What a senior candidate says that a mid-level candidate misses
The mid-level candidate focuses on the happy path: tool is registered, agent calls it, result is returned. The senior candidate immediately goes to the blast radius of a compromised sandbox: what does a malicious tenant’s code do if gVisor is bypassed? This is the right frame. The answer is: if the kernel is exploited, the cgroups (resource limits) still apply to the process, the Kubernetes NetworkPolicy still blocks outbound connections, and the audit trail has a record. The question is not whether the sandbox is perfect — it is whether the layers of defense limit the damage to one tenant’s session.
The second differentiator is agent loop termination as a first-class design requirement.

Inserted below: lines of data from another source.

-- ==== Sys2Proof/Machine/CacheOps.lean ====
section
/-! DEFINITION. The unified cache's own commands: requests at the home slice (spec/08 R194, R195), the replica protocol of
PAIRED lines (R192, R193) and the disabling of ways (R203, R208). -/

namespace Sys2Proof.Machine

/-! ## Requests at their home slice (R194, R195) -/

/-- A request waits in the controller of a channel that is held for retraining (R256). -/
def State.queuedAtChan (s : State) (rid : Nat) : Bool := s.mem.chans.any (fun e => e.2.queued.contains (.req rid))

/-- A request reaches its home slice. Nothing happens while an earlier access of its gang to the same bytes has yet to
take effect (R211). -/
def State.reachHome (s : State) (rid : Nat) (isRead : Bool) : State :=
  match Tbl.find? s.reqs rid with
  | none => s
  | some r =>
    if !s.powered || (decide (r.kind = .read) != isRead) || r.host.isSome || r.parked
        || s.uc.waiting.contains rid || s.queuedAtChan rid
        || s.mustWait rid r.gang r.dpa (reqMask r.tva r.accs) then s
    else s.serveOrQueue rid

def execCacheRead (rid : Nat) (s : State) : Host.Outcome State Fault Refusal := .next (s.reachHome rid true)

def execCacheWrite (rid : Nat) (s : State) : Host.Outcome State Fault Refusal := .next (s.reachHome rid false)

/-! ## The replica protocol (R192, R193) -/

/-- The reads of a line that missed at the partner slice and wait for its home slice. -/
def State.missedReads (s : State) (line : Nat) : List Nat :=
  (s.reqs.filter (fun e => e.2.missed && e.2.answer.isNone && !e.2.parked && !e.2.dead && decide (e.2.dpa = line))).map (·.1)

/-- The home slice may send a fill: the line is in NONE or REPLICA and holds no released zeros. -/
def State.mayReplicate (s : State) (x n : Nat) : Bool :=
  match s.findWay x n false with
  | some w =>
    let y := s.way (wayKey x (setOf n) w)
    !y.released && (decide (y.dir = .none) || decide (y.dir = .replica))
  | none => false

/-- A requester's request, taken again, at its home slice. -/
def State.applyAgain (s : State) (rid : Nat) : State :=
  match Tbl.find? s.reqs rid with
  | some r => s.applyReq rid r
  | none => s

/-- The reads that missed at the partner slice, answered by the line's home, which then may install a replica. -/
def State.fillFrom (s : State) (missed : List Nat) (x n : Nat) : State :=
  let s := missed.foldl State.applyAgain s
  if s.mayReplicate x n then
    let r := s.installReplica x n
    if r.2 then r.1.setDir x n .filling else r.1
  else s

/-- REPLICA_FILL: a partner slice's miss reaches the home slice, which answers the reads that wait for it and sends the
line's valid data to the partner. -/
def State.doReplicaFill (s : State) (line : Nat) : State :=
  let h := homeOf s.density line
  let missed := s.missedReads line
  if !s.powered || decide (missed = []) || decide (s.dirOf h.1 h.2 = .filling) || decide (s.dirOf h.1 h.2 = .invalidating) then s
  else match s.homeShield (h.1 ^^^ 256) with
    | some (d, a) => missed.foldl (fun s rid => s.answerReq rid (.shield d a)) s
    | none => s.fillFrom missed h.1 h.2

/-- The line of a DPA operand. -/
def lineOf (dpa : BitVec 44) : Nat := dpa.toNat / 128 * 128

def execReplicaFill (dpa : BitVec 44) (s : State) : Host.Outcome State Fault Refusal := .next (s.settled (fun s => s.doReplicaFill (lineOf dpa)))

/-- REPLICA_INSTALL_ACK: FILLING becomes REPLICA, and the requests that wait behind it proceed. -/
def State.doInstallAck (s : State) (line : Nat) : State :=
  let h := homeOf s.density line
  if s.powered && decide (s.dirOf h.1 h.2 = .filling) then (s.setDir h.1 h.2 .replica).serveWaiting line else s

def execReplicaInstallAck (dpa : BitVec 44) (s : State) : Host.Outcome State Fault Refusal :=
  .next (s.doInstallAck (lineOf dpa))

/-- REPLICA_INVALIDATE: an invalidate reaches the partner slice, which drops any replica. -/
def State.invalidateAt (s : State) (x n : Nat) : State :=
  if s.powered && decide (s.dirOf x n = .invalidating) then
    (s.dropReplica x n).signalUnits .invalidateAck (unitUcSlice (x ^^^ 256)) (unitUcSlice x)
  else s

/-- REPLICA_INVALIDATE of a line, at its home slice and index. -/
def State.doInvalidate (s : State) (line : Nat) : State :=
  s.invalidateAt (homeOf s.density line).1 (homeOf s.density line).2

def execReplicaInvalidate (dpa : BitVec 44) (s : State) : Host.Outcome State Fault Refusal :=
  .next (s.doInvalidate (lineOf dpa))

/-- INVALIDATE_ACK: INVALIDATING becomes NONE once the replica is gone, and the waiting requests proceed. -/
def State.doInvalidateAck (s : State) (line : Nat) : State :=
  let h := homeOf s.density line
  if s.powered && decide (s.dirOf h.1 h.2 = .invalidating) && (s.findWay (h.1 ^^^ 256) h.2 true).isNone then
    (s.setDir h.1 h.2 .none).serveWaiting line
  else s

def execInvalidateAck (dpa : BitVec 44) (s : State) : Host.Outcome State Fault Refusal :=
  .next (s.doInvalidateAck (lineOf dpa))

/-! ## Ways (R203, R208) -/

/-- A write to UC_WAY_CTL: ignored, with OVERRUN, while an operation runs. -/
def State.wayCtl (s : State) (f : State → State) : State :=
  if !s.ready then s
  else if s.uc.wayBusy then { s with uc := { s.uc with wayOverrun := true } }
  else f s

/-- WAY_DISABLE: the operation starts. -/
def execWayDisable (x : BitVec 9) (way : Fin 16) (s : State) : Host.Outcome State Fault Refusal :=
  .next (s.wayCtl (fun s => { s with uc := { s.uc with wayBusy := true, wayOp := some (x.toNat, way.val, true) } }))

/-- WAY_ENABLE: the way serves again, but for an OFFLINE slice, whose ways only a die reset restores (R203); a write for a
slice whose die is not UP is ignored (R208). -/
def State.doWayEnable (s : State) (x way : Nat) : State :=
  s.wayCtl (fun s =>
    if s.dieState (dieOfUcSlice x) ≠ .up then s
    else if s.ucOffline x then { s with uc := { s.uc with wayDone := true } }
    else { s with uc := { s.uc with
      wayOff := Tbl.upd 0 s.uc.wayOff x (fun m => setBit m way false), wayDone := true } })

def execWayEnable (x : BitVec 9) (way : Fin 16) (s : State) : Host.Outcome State Fault Refusal :=
  .next (s.doWayEnable x.toNat way.val)

/-- The sets of a slice in which a way holds data. -/
def State.setsHeld (s : State) (x way : Nat) : List Nat :=
  (s.uc.ways.filter (fun e => decide (e.1 / 24576 = x) && decide (e.1 % 16 = way) && e.2.holds)).map
    (fun e => e.1 % 24576 / 16)

/-- A way can be emptied of a set: no directory transition runs, and a write-back can be made. -/
def State.canEmpty (s : State) (x way set : Nat) : Bool :=
  let y := s.way (wayKey x set way)
  decide (y.dir ≠ .filling) && decide (y.dir ≠ .invalidating)
    && (decide (y.dirty = 0) || decide ((s.chan (chanOfUcSlice x)).unit = .up))
    && !s.lineWaited (dpaOf s.density (y.home x) (y.line set))

/-- WAY_OPERATION_DONE: the disable's write-backs and invalidations are finished, and the way is excluded. -/
def State.doWayDone (s : State) : State :=
  match s.uc.wayOp with
  | none => s
  | some (x, way, _) =>
    let sets := s.setsHeld x way
    if !s.powered || !(sets.all (s.canEmpty x way)) then s
    else
      let s := sets.foldl (fun s set => s.evictWay x set way) s
      { s with uc := { s.uc with
          wayOff := Tbl.upd 0 s.uc.wayOff x (fun m => setBit m way true)
          wayOp := none, wayBusy := false, wayDone := true } }

def execWayOperationDone (s : State) : Host.Outcome State Fault Refusal := .next (s.settled (fun s => s.doWayDone))

end Sys2Proof.Machine
end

Any platform that enables agents will eventually see a runaway agent that issues 50,000 tool calls in a loop because the LLM got confused about its termination condition. Per-session tool call budgets, dollar caps, and max-iteration limits in the orchestrator are not afterthoughts — they are the primary defense against the most common production incident in agent platforms.
Follow-up drills
- “The Python sandbox needs to call your internal vector database (which is on a private IP). How do you allow this while keeping the general no-network rule?”

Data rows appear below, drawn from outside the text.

/-- A finite value in units of 2^−600. -/
def unitsOf (neg : Bool) (num den : Nat) : Int :=
  let u : Int := (num * 2 ^ sumUnit / den : Nat)
  if neg then -u else u

/-- Adds one product to a group's sum. -/
def SumAcc.addVal (a : SumAcc) (v : Val) : SumAcc :=
  match v with
  | .nan => { a with nans := a.nans + 1 }
  | .inf true => { a with negInf := a.negInf + 1 }
  | .inf false => { a with posInf := a.posInf + 1 }
  | .fin neg n d => { a with units := a.units + unitsOf neg n d }

/-- A group's sum as F32: NaN, an infinity, or the exact sum scaled by 2^e and rounded once. -/
def SumAcc.group (a : SumAcc) (e : Int) : Nat :=
  if 0 < a.nans ∨ (0 < a.posInf ∧ 0 < a.negInf) then f32Nan
  else if 0 < a.posInf then 0x7F800000
  else if 0 < a.negInf then 0xFF800000
  else toF32 ((Val.fin (decide (a.units < 0)) a.units.natAbs (2 ^ sumUnit)).scale2 e)

/-- The sum of group j of two rows. -/
def groupSum (fa fw : Fmt) (a w : OpRow) (j : Nat) : Nat :=
  match a.scaleExp j, w.scaleExp j with
  | some ea, some ew =>
    let xs := (a.codes.drop (32 * j)).take 32
    let ys := (w.codes.drop (32 * j)).take 32
    ((xs.zip ys).foldl (fun (acc : SumAcc) p => acc.addVal ((fa.decode p.1).mul (fw.decode p.2))) {}).group (ea + ew)
  | _, _ => f32Nan

/-- A float accumulator after one tile: each group sum is added in ascending order. -/
def floatAcc (fa fw : Fmt) (a w : OpRow) (acc : Nat) : Nat :=
  (List.range (ceilDiv a.codes.length 32)).foldl (fun acc j => f32Add acc (groupSum fa fw a w j)) acc

/-- Units of an exact integer accumulator: block-scaled I8 elements are multiples of 2^−133 (R140). -/
def intUnit : Nat := 266

/-- The exponent of an I8 block: its scale and the 2^−6 of its elements. -/
def OpRow.intExp (r : OpRow) (j : Nat) : Option Int :=
  if r.scales = [] then some 0 else (r.scaleExp j).map (· - 6)

/-- The value of an integer element. -/
def intElem (f : Fmt) (x : Nat) : Int := if f = .u8 then (x : Int) else signedOf f.bits x

/-- The exact sum of group j of two integer rows, in units of 2^−266; none where a scale byte is 0xFF. -/
def intGroup (fa fw : Fmt) (a w : OpRow) (j : Nat) : Option Int :=
  match a.intExp j, w.intExp j with
  | some ea, some ew =>
    let xs := (a.codes.drop (32 * j)).take 32
    let ys := (w.codes.drop (32 * j)).take 32
    let z := (xs.zip ys).foldl (fun z p => z + intElem fa p.1 * intElem fw p.2) (0 : Int)
    some (z * 2 ^ ((intUnit : Int) + ea + ew).toNat)
  | _, _ => none

/-- An integer accumulator after one tile; none once a NaN has entered it. -/
def intAcc (fa fw : Fmt) (a w : OpRow) (acc : Option Int) : Option Int :=
  (List.range (ceilDiv a.codes.length 32)).foldl
    (fun acc j => match acc, intGroup fa fw a w j with
      | some x, some y => some (x + y)
      | _, _ => none) acc

/-- max(v, +0) (RELU). -/
def Val.relu : Val → Val
  | .inf true => .fin false 0 1
  | .fin true _ _ => .fin false 0 1
  | v => v

/-- The value v of an output element from its accumulator. -/
def outValue (relu : Bool) (scale : Nat) (acc : Val) : Val :=
  let v := acc.mul (ofF32 scale)
  if relu then v.relu else v

/-- The magnitude's exponent of a nonzero finite value. -/
def Val.topExp : Val → Int
  | .fin _ n d => floorLog2 n d
  | _ => 0

/-- A block of 32 outputs with its scale byte (R148). -/
def blockOut (f : Fmt) (vs : List (Val × Round)) : Nat × List Nat × ConvFlags :=
  let special := fun v : Val => match v with
    | .fin _ _ _ => false
    | _ => true
  if vs.any (fun v => special v.1) then (0xFF, vs.map (fun _ => 0), { nanOut := true })
  else
    let zero := vs.all (fun v => v.1.isZero)
    let top := (vs.filter (fun v => !v.1.isZero)).foldl (fun m v => max m v.1.topExp) (-(10 ^ 6 : Int))
    let x : Int := max (-127) (min 127 (top - f.emax))
    let shift : Int := (if zero then 0 else -x) + if f = .i8 then 6 else 0
    let cs := vs.map (fun v => convert f true v.2 (v.1.scale2 shift))
    (if zero then 0 else (x + 127).toNat, cs.map (·.1), cs.foldl (fun a c => a.or c.2) {})

/-! ## A work item (R150) -/

/-- The rows and columns of a work item: first row, rows, first column, columns. -/
def itemSpan (d b : Bytes) (item : Nat) : Nat × Nat × Nat × Nat :=
  let chunk := if slShared b then item % slChunks d b else item / slNTiles b
  let tile := if slShared b then item / slChunks d b else item % slNTiles b
  let r0 := chunk * slChunk b
  let n0 := tile * slTileN b
  (r0, min (slChunk b) (slM d - r0), n0, min (slTileN b) (slN b - n0))

def slKTiles (b : Bytes) : Nat := ceilDiv (slK b) (slTileK b)

/-- The rows of A and the columns of W of a work item. -/
def aPlaces (b : Bytes) (r0 rows : Nat) : List OpPlace :=
  (List.range rows).map (fun i =>
    { fmt := fmtOf (slAFmt b), blocked := slBlocked (slAFmt b), addr := slA b + (r0 + i) * slAStride b
      scale := slAScale b + (r0 + i) * scaleStride (slK b) })

def wPlaces (b : Bytes) (base n0 cols : Nat) : List OpPlace :=
  (List.range cols).map (fun j =>
    { fmt := fmtOf (slWFmt b), blocked := slBlocked (slWFmt b), addr := base + (n0 + j) * slWStride b
      scale := slWScale b + (n0 + j) * scaleStride (slK b) })

/-- The accumulators of a float item as F32 words. -/
def Item.word (it : Item) (i : Nat) : Nat := (it.acc.getD i 0).toNat

/-- An exact accumulator; none for NaN. -/
def Item.exact (it : Item) (i : Nat) : Option Int :=
  if it.nanAt.contains i then none else some (it.acc.getD i 0)

/-- The old values of ACCUM, row by row (R148). -/
def readOld (g : Agent) (d b : Bytes) (n0 cols : Nat) : List Nat → State → State × Option (List Int)
  | [], s => (s, some [])
  | r :: t, s =>
    match s.agRead g ((dOut d 0).addr + r * slCStride b + 4 * n0) (4 * cols) with
    | (s, none) => (s, none)
    | (s, some x) =>
      let old := (List.range cols).map (fun j =>
        let w := leAt x (4 * j) 4
        if (fmtOf (slAFmt b)).isFloat then (w : Int) else signedOf 32 w * 2 ^ intUnit)
      match readOld g d b n0 cols t s with
      | (s, some rest) => (s, some (old ++ rest))
      | (s, none) => (s, none)

/-- The accumulators as an item starts. -/
def State.startAcc (s : State) (g : Agent) (d b : Bytes) (it : Item) : State × Option (List Int) :=
  let (r0, rows, n0, cols) := itemSpan d b it.item
  if it.pos ≠ 0 then (s, some it.acc)
  else if slAccum b then readOld g d b n0 cols ((List.range rows).map (r0 + ·)) s
  else (s, some (List.replicate (rows * cols) 0))

/-- The item after one K tile of its operands. -/
def Item.tile (it : Item) (fa fw : Fmt) (as ws : List OpRow) : Item :=
  let cols := ws.length
  let pairs := as.flatMap (fun a => ws.map (fun w => (a, w)))
  if fa.isFloat then
    { it with acc := (pairs.zip (List.range (as.length * cols))).map (fun e =>
        ((floatAcc fa fw e.1.1 e.1.2 (it.word e.2) : Nat) : Int)) }
  else
    let xs := (pairs.zip (List.range (as.length * cols))).map (fun e => intAcc fa fw e.1.1 e.1.2 (it.exact e.2))
    { it with
      acc := xs.map (fun x => x.getD 0)
      nanAt := (List.range xs.length).filter (fun i => (xs.getD i none).isNone) }

/-- An accumulator as an exact value. -/
def Item.value (it : Item) (float : Bool) (i : Nat) : Val :=
  if float then ofF32 (it.word i)
  else match it.exact i with
    | some z => .fin (decide (z < 0)) z.natAbs (2 ^ intUnit)
    | none => .nan

/-- The 32-wide groups of a list. -/
def groups32 {α : Type} (l : List α) : List (List α) :=
  (List.range (ceilDiv l.length 32)).map (fun j => (l.drop (32 * j)).take 32)

/-- One output row of a finished item: its elements, its scale bytes and its flags. -/
def outRow (d b : Bytes) (it : Item) (row : Nat) : Bytes × Bytes × ConvFlags :=
  let (r0, _, n0, cols) := itemSpan d b it.item
  let f := fmtOf (slOFmt b)
  let float := (fmtOf (slAFmt b)).isFloat
  let vs : List (Val × Round) := (List.range cols).map (fun j =>
    (outValue (slRelu b) (slOutScale b) (it.value float (row * cols + j)),
      roundOf (slSr b) (slSeed d) ((r0 + row) * slN b + n0 + j)))
  if slBlocked (slOFmt b) then
    let bs := (groups32 vs).map (blockOut f)
    (packRow f (bs.flatMap (·.2.1)), bs.map (fun x => BitVec.ofNat 8 x.1), bs.foldl (fun a x => a.or x.2.2) {})
  else
    let cs := vs.map (fun v => convert f (slSat b) v.2 v.1)
    (packRow f (cs.map (·.1)), [], cs.foldl (fun a c => a.or c.2) {})

/-- Writes the rows of a finished item (R147); false when the command stopped. -/
def writeRows (g : Agent) (d b : Bytes) (it : Item) : List Nat → State → State × Bool
  | [], s => (s, true)
  | row :: t, s =>
    let (r0, _, n0, _) := itemSpan d b it.item
    let (x, sc, fl) := outRow d b it row
    let r := r0 + row
    let s := s.updCmd g.cmd (fun c => { c with flags := c.flags ||| fl.toNat })
    match s.agWrite g ((dOut d 0).addr + r * slCStride b + n0 * (fmtOf (slOFmt b)).bits / 8) x with
    | (s, false) => (s, false)
    | (s, true) =>
      match (if sc = [] then (s, true) else s.agWrite g ((dOut d 1).addr + r * scaleStride (slN b) + n0 / 32) sc) with
      | (s, false) => (s, false)
      | (s, true) => writeRows g d b it t s

/-- A command that claims work items has none left: not started, in progress or saved; an image of phase 0 is only the
mark of an engine that stopped between two items. -/
def Cmd.itemsOver (c : Cmd) : Bool :=
  decide (c.items ≤ c.next) && c.busy.isEmpty && c.images.all (fun i => decide (i.phase = 0))

/-- The tile's counts: its multiply-accumulates, the tile, and the array's place in the K tiles. -/
def State.countTile (s : State) (id u : Nat) (it : Item) (last : Bool) (macs : Nat) : State :=
  let bay := u / 4
  let s := (s.count (s.cmd id).slice 6 macs).event 0x11 (unitBay bay) (some (s.cmd id).slice) macs
  s.updBay bay (fun v => { v with
    tiles := satAdd 48 v.tiles 1
    arrays := Tbl.put v.arrays (u % 4)
      { cmd := some id, active := some (it.pos - 1), shadow := if last then none else some it.pos } })

/-- The last K tile of an item: its rows are written and the item is done. -/
def State.endItem (s : State) (g : Agent) (id u : Nat) (it : Item) (rows : Nat) : State :=
  match writeRows g (s.cmd id).desc (s.cmd id).block it (List.range rows) s with
  | (s, false) => s
  | (s, true) =>
    let s := s.updCmd id (fun c => { c with busy := Tbl.del c.busy u, done := Tbl.set 0 c.done it.item 1 })
    if (s.cmd id).itemsOver then s.workDone id else s

/-- The place in W of the tile that an item is due: its columns and its K tile. -/
def Item.tileKey (it : Item) (d b : Bytes) : Nat := (itemSpan d b it.item).2.2.1 * slKTiles b + it.pos

/-- The other arrays of a run on a die that are due a tile and do not hold it, on bays that the run's slice holds (R151,
R237). -/
def State.tilePeers (s : State) (id u key : Nat) : List Nat :=
  let c := s.cmd id
  (c.busy.filter (fun e => decide (e.1 ≠ u) && decide (dieOfBay (e.1 / 4) = dieOfBay (u / 4))
    && decide (e.2.tileKey c.desc c.block = key) && decide ((s.bay (e.1 / 4)).holder = some c.slice)
    && !(((Tbl.get {} (s.bay (e.1 / 4)).arrays (e.1 % 4)).latched.map (·.1)) == some key))).map (·.1)

/-- A tile is delivered to an array. -/
def State.latchTile (s : State) (id key : Nat) (ws : List OpRow) (u : Nat) : State :=
  s.updBay (u / 4) (fun v => { v with
    arrays := Tbl.upd {} v.arrays (u % 4) (fun a => { a with cmd := some id, latched := some (key, ws) }) })

/-- A tile is read through the port of each bay in turn and delivered to the arrays of that bay (R237, Fallback); the answer
is the last one read. -/
def readEach (id k0 n key : Nat) (places : List OpPlace) (units : List Nat) :
    List Nat → State → State × Option (List OpRow)
  | [], s => (s, none)
  | b :: t, s =>
    match readOps (s.agentOn id b) k0 n places s with
    | (s, none) => (s, none)
    | (s, some ws) =>
      let s := (units.filter (fun u => decide (u / 4 = b))).foldl (fun s u => s.latchTile id key ws u) s
      if t = [] then (s, some ws) else readEach id k0 n key places units t s

/-- The columns of W of the tile that array `u` is due: latched, or read. Where other arrays of its run and die are due the
same tile it is read once and delivered to all of them over the broadcast bus; while the bus is busy it is read for each
receiving bay instead (R151, R237). -/
def State.weightTile (s : State) (id u key k0 n : Nat) (places : List OpPlace) : State × Option (List OpRow) :=
  let held := (Tbl.get {} (s.bay (u / 4)).arrays (u % 4)).latched
  match held.filter (fun e => decide (e.1 = key)) with
  | some e => (s, some e.2)
  | none =>
    let peers := s.tilePeers id u key
    let size := (places.map (fun p => rowBytes n p.fmt + if p.blocked then ceilDiv n 32 else 0)).foldl (· + ·) 0
    let d := dieOfBay (u / 4)
    if peers = [] then readOps (s.agentOn id (u / 4)) k0 n places s
    else match s.takeBus d size with
      | (s, true) =>
        match readOps (s.agentOn id (u / 4)) k0 n places s with
        | (s, none) => (s, none)
        | (s, some ws) => (peers.foldl (fun s p => s.latchTile id key ws p) s, some ws)
      | (s, false) =>
        let bays := ((peers ++ [u]).map (· / 4)).eraseDups
        readEach id k0 n key places peers ((bays.filter (· != u / 4)) ++ [u / 4]) (s.countFallbacks d bays.length)

/-- One K tile's operands, read in the order W, A and the old values; none where the agent stops. -/
def State.tileReads (s : State) (id u : Nat) (g : Agent) (it : Item) : State × Option (List OpRow × List OpRow × List Int) :=
  let c := s.cmd id
  let b := c.block
  let (r0, rows, n0, cols) := itemSpan c.desc b it.item
  let k0 := it.pos * slTileK b
  let n := min (slTileK b) (slK b - k0)
  match s.weightTile id u (it.tileKey c.desc b) k0 n (wPlaces b (s.wBase c) n0 cols) with
  | (s, none) => (s, none)
  | (s, some ws) =>
    match readOps g k0 n (aPlaces b r0 rows) s with
    | (s, none) => (s, none)
    | (s, some as) =>
      match s.startAcc g c.desc b it with
      | (s, none) => (s, none)
      | (s, some acc) => (s, some (ws, as, acc))

/-- One K tile on an array: loads, accumulates and, behind the last tile, converts and writes its rows. -/
def State.slabTile (s : State) (id u : Nat) (it : Item) : State :=
  let b := (s.cmd id).block
  let g := s.agentOn id (u / 4)
  let (_, rows, _, cols) := itemSpan (s.cmd id).desc b it.item
  let n := min (slTileK b) (slK b - it.pos * slTileK b)
  match s.tileReads id u g it with
  | (s, none) => s
  | (s, some (ws, as, acc)) =>
    let it := ({ it with acc := acc }).tile (fmtOf (slAFmt b)) (fmtOf (slWFmt b)) as ws
    let it := { it with pos := it.pos + 1 }
    let last := decide (slKTiles b ≤ it.pos)
    let s := s.countTile id u it last (rows * cols * n)
    if last then s.endItem g id u it rows
    else s.updCmd id (fun c => { c with busy := Tbl.put c.busy u it })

- “A tenant’s code in the sandbox reads
/etc/passwd. Does that violate isolation? Why or why not?” - “Describe how you would implement tool call idempotency so that a stateful tool called twice with the same inputs has the same effect as calling it once.”
Read it yourself
- The Hugging Face Text Embeddings Inference repository — architecture and benchmarks for TEI, the production-grade encoder serving runtime.

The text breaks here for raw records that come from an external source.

/-- Flits acknowledged leave the replay buffer; a stream whose CLOSE they carried has its number free again (R278), and an
ABORT need not go again. -/
def State.takeAck (s : State) (p : Nat) (ack : BitVec 12) : State :=
  let v := s.port p
  let gone := v.replay.filter (fun f => ackCovered ack f.lseq)
  if gone = [] then s
  else
    let s := s.updPort p (fun v => { v with
      replay := v.replay.filter (fun f => !ackCovered ack f.lseq), progress := s.time
      aborts := v.aborts.filter (fun e => !(gone.flatMap (·.aborts)).contains e) })
    (gone.flatMap (·.closes)).foldl (fun s n => s.delOut p n) s

/-- The sender resends from the oldest unacknowledged flit; a flit resent eight times in a row brings link recovery. -/
def State.resend (s : State) (p : Nat) : State :=
  let v := s.port p
  let s := s.updPort p (fun v => { v with
    replay := v.replay.map (fun f => { f with resends := f.resends + 1 })
    replays := satAdd 16 v.replays v.replay.length, progress := s.time })
  if v.replay.any (fun f => decide (7 ≤ f.resends)) then s.recover p
  else v.replay.foldl (fun s f => s.putFlit p f.lseq.toNat (if f.ctrl then 2 else 1) 0 f.payload) s

/-- REPLAY_TIMEOUT: 2 µs without ACK progress while flits are unacknowledged. -/
def State.doReplayTimeout (s : State) (p : Nat) : State :=
  let v := s.port p
  if s.portUp p && !v.replay.isEmpty && decide (v.progress + 2000 ≤ s.time) then s.resend p else s

def execReplayTimeout (p : Fin 16) (s : State) : Host.Outcome State Fault Refusal := .next (s.doReplayTimeout p.val)

/-- The acknowledgement, credits and NAK that a flit carries. -/
def State.takeHeader (s : State) (p : Nat) (flit : Bytes) : State :=
  let a := leAt flit 2 2
  let ack : BitVec 12 := BitVec.ofNat 12 a
  let s := s.updPort p (fun v => { v with
    creditData := min 512 (v.creditData + leAt flit 4 2), creditCtrl := min 64 (v.creditCtrl + byteAt flit 6) })
  let s := if bitAt a 12 then s.takeAck p ack else s
  if bitAt a 13 && !(s.port p).replay.isEmpty then s.resend p else s

/-- A discarded or early flit is answered with NAK once (R271). -/
def State.nakOnce (s : State) (p : Nat) : State :=
  if (s.port p).nakSent then s
  else (s.sendIdle p true).updPort p (fun v => { v with nakSent := true })

/-! ## TIME across a tray (R284) -/

/-- BEACON_SEND: a BEACON on every UP port. -/
def State.doBeaconSend (s : State) : State :=
  (List.range 16).foldl (fun s p =>
    if s.portUp p then
      let v := s.port p
      let s := s.updPort p (fun v => { v with beaconTx := s.time })
      s.sendMsg p mtBeacon 0 0 (leBytes 8 s.time ++ leBytes 8 v.lastRx)
    else s) s

def execBeaconSend (s : State) : Host.Outcome State Fault Refusal := .next s.doBeaconSend

/-- TIME steps forward, and with it the stamps that round trips are measured from. -/
def State.stepTime (s : State) (d : Nat) : State :=
  let moved := fun t : Nat => if t = 0 then 0 else t + d
  let s := { s with time := (s.time + d) % 2 ^ 64 }
  (List.range 16).foldl (fun s p =>
    s.updPort p (fun v => { v with beaconTx := moved v.beaconTx, lastRx := moved v.lastRx })) s

/-- A received BEACON: half the measured round trip gives the neighbour's TIME now, and TIME is stepped or slewed. -/
def State.rxBeacon (s : State) (p time lastRx : Nat) : State :=
  let v := s.port p
  let delay := if lastRx = 0 ∨ v.beaconTx = 0 then 0 else ((s.time - v.beaconTx) - (time - lastRx)) / 2
  let off : Int := (time : Int) + delay - s.time
  let s := s.updPort p (fun v => { v with lastRx := s.time })
  let fromMaster := !s.sweld.master && decide (v.remotePkg = s.sweld.masterPkg)
  if 1000 < off then
    { s.stepTime off.toNat with
      sweld := { (s.stepTime off.toNat).sweld with
        steps := satAdd 16 s.sweld.steps 1, aligned := false, slewing := false, offset := 0
        measured := if fromMaster then off else s.sweld.measured } }
  else if fromMaster then
    { s with sweld := { s.sweld with
        measured := off, offset := off, slewing := decide (2 < off.natAbs), aligned := decide (off.natAbs ≤ 20) } }
  else if s.sweld.master then { s with sweld := { s.sweld with aligned := true, measured := 0 } }
  else s

def execBeacon (p : Fin 16) (time lastRx : W64) (s : State) : Host.Outcome State Fault Refusal :=
  .next (if s.portUp p.val then s.rxBeacon p.val time.toNat lastRx.toNat else s)

/-- TIME_BEACON (R236): quoin 0's beacon, every 1 µs, steers every die's TIME. -/
def State.doTimeBeacon (s : State) : State :=
  if !s.powered || s.fab.beaconAt.any (fun t => decide (s.dev.ticks < t + 1000)) then s
  else ({ s with fab := { s.fab with beaconAt := some s.dev.ticks } }).alignDies

def execTimeBeacon (s : State) : Host.Outcome State Fault Refusal := .next s.doTimeBeacon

- The Envoy AI Gateway documentation — the authoritative source for the OpenAI-compatible proxy filter chain.
- The gVisor security design document (gvisor.dev) — explains the user-kernel model, attack surface analysis, and the performance overhead of syscall interception.
- The Firecracker design paper (Agache et al., 2020, NSDI) — the micro-VM architecture behind AWS Lambda; the canonical production reference for lightweight VM isolation.
- The Microsoft Presidio library — the standard open-source PII detection and anonymization toolkit.
- Andrej Karpathy’s “Software 2.0” post — the conceptual frame for treating prompts as software artifacts.
- The LangSmith and Weave (W&B) documentation — commercial prompt management and eval tracking products; reading their API design reveals the tradeoffs in the systems space.
Practice
- Work the embedding service sizing for a 10 TB corpus of legal documents, where each document averages 30,000 tokens. Estimate the number of chunks, the vector index size at 1536 dims (fp16), and the TEI fleet size for 5,000 QPS query traffic.
- Design the token-bucket rate limiting logic for the AI gateway. How many Redis operations does each request require? What happens if Redis is slow (100 ms latency)? What is the fallback?
- The prompt management system needs to support 500 concurrent A/B experiments across 200 teams. Sketch the data model (tables and their columns) that supports this.
- A tool sandbox needs to run Python code that processes a 1 GB NumPy array. Walk through the resource limits you would set and the cold-start implications.
- Stretch: Design the schema for the tool registry — every field that a tool definition needs to carry, and the API endpoints for registering, discovering, and deprecating tools.